Geplaatst op 4 september 2014
De geelgors is typisch een vogel van de hogere zandgronden in Oost-Nederland. Hij is dol op kleinschalige agrarische gebieden met houtwallen en bosschages. Het is een echte struweelvogel, maar die categorie schijnt volgens de Dikke van Dale en zelfs bij Wikipedia niet te bestaan. Struweelvogel of niet; vaak zingt-ie vanuit een boomtop of hoger punt in een houtwal zijn welluidende lied. Een concert dat met wat fantasie klinkt als de openingsmaten van Beethovens Vijfde Symfonie. Vijf tot acht korte tonen met een luide, lagere langgerekte triller. Klinkt als: si-si-si-si-si-stjèèèèèèh. Zo herkenbaar, dat je de geelgors daarom meestal eerder hoort dan ziet. Zo’n geelgorzenconcert kan lang duren en lijkt soms uren aan te houden.

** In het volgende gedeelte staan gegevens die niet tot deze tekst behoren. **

/-- Step table entry of an adapter (Table 10.2). -/
def State.stepEntry (s : State) (slot tag : Nat) : List Byte :=
  match s.recAt slot with
  | none => List.replicate 16 0
  | some a =>
    let g := match a.copy with | some (f, 1) => f | _ => 0
    leBytes 2 slot ++ leBytes 1 a.rank ++ leBytes 1 (b2n (g != 0)) ++ leBytes 2 (s.recScale slot) ++ leBytes 2 tag ++ leBytes 4 a.home ++ leBytes 1 g ++
      List.replicate 3 0

/-- Final rows of a step: a row that lacks a chunk takes nothing. (Log 122 DEDUCED) -/
def stepRows : Nat → List SReq → List (SReq × Nat)
  | _, [] => []
  | left, q :: t => let n := if q.wants then 0 else q.take left; (q, n) :: stepRows (left - n) t

/-- Row entry (R437): the input tokens of the row begin at `off`. -/
def rowEntry (slots : List Nat) (q : SReq) (n off : Nat) : List Byte :=
  let idx := if q.slot = 0xFFFF then 0xFFFF else (slots.findIdx? fun x => x == q.slot).getD 0xFFFF
  let sample := n != 0 && q.fed + n == q.toks.length
  leBytes 2 q.seat ++ leBytes 2 idx ++ leBytes 4 q.fed ++ leBytes 2 n ++ leBytes 2 off ++ leBytes 2 (b2n sample) ++ leBytes 2 q.topK ++
    leBytes 2 q.temp ++ leBytes 2 q.topP ++ leBytes 4 q.seed ++ leBytes 4 q.toks.length ++ List.replicate 4 0

/-- The row entries in order, with their token offsets. -/
def rowEntries (slots : List Nat) : Nat → List (SReq × Nat) → List Byte
  | _, [] => []
  | off, r :: t => rowEntry slots r.1 r.2 off ++ rowEntries slots (off + r.2) t

/-- Slot of the chunk map (R434). -/
def mapSlot (cs : List Nat) : List Byte := (List.range 128).flatMap fun i => leBytes 2 (lget 0xFFFF cs i)

/-- Aselo writes the same bytes at a croft-relative offset of every croft of a partition. -/
def State.croftsWrite (s : State) (p off : Nat) (bs : List Byte) : State :=
  (s.partCrofts p).foldl (fun (s : State) k => s.aseloWrite (croftOff k off) bs) s

/-- Rows of the step of a version, and the adapters of its table. -/
def Loop.plan (l : Loop) (tag : Nat) : List (SReq × Nat) × List Nat :=
  let rows := stepRows l.maxTokens (l.rowOrder tag)
  (rows, (rows.map fun r => r.1.slot).foldl (fun a x => if x = 0xFFFF ∨ a.contains x = true then a else a ++ [x]) [])

/-- The writes of order 7: the chunk map entries, the step record and the batch of the step of a version. (Log 188 DEDUCED) -/
def State.stepStore (s : State) (p tag : Nat) (l : Loop) : State :=
  let rows := (l.plan tag).1
  let slots := (l.plan tag).2
  let gran := match s.verAt p tag with | some v => v.gran | none => 0
  let area := stepArea l.step
  let sum := (rows.map Prod.snd).foldl (· + ·) 0
  let hdr := leBytes 8 l.step ++ leBytes 2 tag ++ leBytes 2 gran ++ leBytes 2 slots.length ++
    leBytes 2 (rows.filter fun r => r.1.slot != 0xFFFF).length ++ List.replicate 48 0
  let batch := leBytes 8 l.step ++ leBytes 2 rows.length ++ leBytes 2 sum ++ List.replicate 52 0
  let toks := rows.flatMap fun r => (List.range r.2).flatMap fun i => leBytes 4 (lget 0 r.1.toks (r.1.fed + i))
  let s1 := rows.foldl (fun (s : State) r => s.croftsWrite p (l.kvBase + 256 * r.1.seat) (mapSlot r.1.chunks)) s
  let s2 := (s1.croftsWrite p area hdr).croftsWrite p (area + 0x400) (slots.flatMap fun x => s.stepEntry x tag)
  ((s2.croftsWrite p (area + 0x10400) batch).croftsWrite p (area + 0x10800) (rowEntries slots 0 rows)).croftsWrite p (area + 0x1A800) toks

/-- Order 7 of a version's step; adapters that enter the table without a copy are promoted (R270). -/
def State.stepWrite (s : State) (p tag : Nat) : State :=
  match s.loopOf p with
  | none => s
  | some l =>
    let s4 := (s.stepStore p tag l).modLoop p fun l =>
      { l with tag := tag, phase := 1, rows := (l.plan tag).1.map fun r => (r.1.seat, r.2), adapters := (l.plan tag).2 }
    (l.plan tag).2.foldl (fun (s : State) x => s.promote x) s4

/-- Notices of HBM3 words that read poisoned or uncorrectable in what Aselo wrote for the prepared step: its record area, or the chunk
map (R513, R519). -/
def State.stepBad (s : State) (p : Nat) (l : Loop) : List (Nat × Nat × Nat) :=
  s.evr.aselo.filter fun x => x.1 == 0x06F1 && (s.partCrofts p).contains (x.2.1 / 8) &&
    (let a := chanOffset x.2.1 (x.2.2 % 2 ^ 31) - (hbmBase + (x.2.1 / 8) * croftBytes)
     (decide (stepArea l.step ≤ a) && decide (a < stepArea l.step + 0x20000) && !(decide (stepArea l.step + 0x18800 ≤ a) && decide (a < stepArea l.step + 0x1A800))) ||
       (decide (l.kvBase ≤ a) && decide (a < l.kvBase + 0x40000)))

/-- Before a step starts, Aselo writes again what a notice says is poisoned of the structures that the step depends on (R513). (Log 188 DEDUCED) -/
def State.stepAgain (s : State) (p : Nat) (l : Loop) : State :=
  let bad := s.stepBad p l
  if bad.isEmpty then s
  else ({ s with evr := { s.evr with aselo := s.evr.aselo.filter fun x => !(bad.contains x) } }).stepStore p l.tag l

/-- A SERVE_STOP that waits for the boundary ends every request with 0x0924 and the loop with it (R430). (Log 124 DEDUCED) -/
def State.loopEnd (s : State) (p reason : Nat) : State :=
  match s.loopOf p with
  | none => s
  | some l =>
    let s1 := (l.run ++ l.queue).foldl (fun (s : State) q => (s.reqEnd q reason).reqRelease q) s
    let s2 := s1.modSys fun x => { x with loops := x.loops.filter fun l => l.part != p }
    match l.stopBox with
    | some b => s2.mbxRespond b 0 0 []
    | none => s2

/-- The version whose hot set holds an on-chip block of a partition. -/
def State.hotVer (s : State) (p a : Nat) : Option Ver :=
  let g := a % 0x800000 / 0x10000
  s.sys.vers.find? fun v => v.part == p && v.state == 1 && decide (v.gran ≤ g) && decide (g < v.gran + v.g)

Qua uiterlijk is de geelgorsman ook de moeite waard om bij stil te staan. Rug en flanken zijn onopvallend bruin gestreept met een bescheiden maar oh zo stijlvolle kaneelbruine stuit. Borst en kop knallen er met hun kanariegele kleur echt uit. Vergissen met een andere soort is bijna niet mogelijk. Formaat grote vink + bruine rug + gele kop = geelgors! Zo opvallend als de man is, zo onopvallend grijsbruin-gestreept is het vrouwtje. Vooral met andere gorzendames, zoals rietgors en ortolaan kan de verwarring nog wel eens toeslaan. De geelgors kent de laatste jaren een lichte stijging in broedparen; er zijn nu tussen de 22.000 en 28.000 paren.
In najaar en winter kennen geelgorzen een zwervend bestaan. Ze blijven weliswaar veelal in het oosten en zuiden van het land rondhangen, maar duiken ook in kleine groepjes op langs de kust en in Flevoland. Onze broedvogels krijgen in het najaar gezelschap van broedvogels uit Scandinavië en Duitsland. Ze zoeken hun voedsel dan vooral in open terreinen, zoals gemaaide maïsakkers, graanvelden, kruidenrijke akkerranden en vogelakkers in Groningen. Ze scharrelen graag op de grond, vaak in gezelschap van vinkachtigen als groenling en… heel soms een ortolaan.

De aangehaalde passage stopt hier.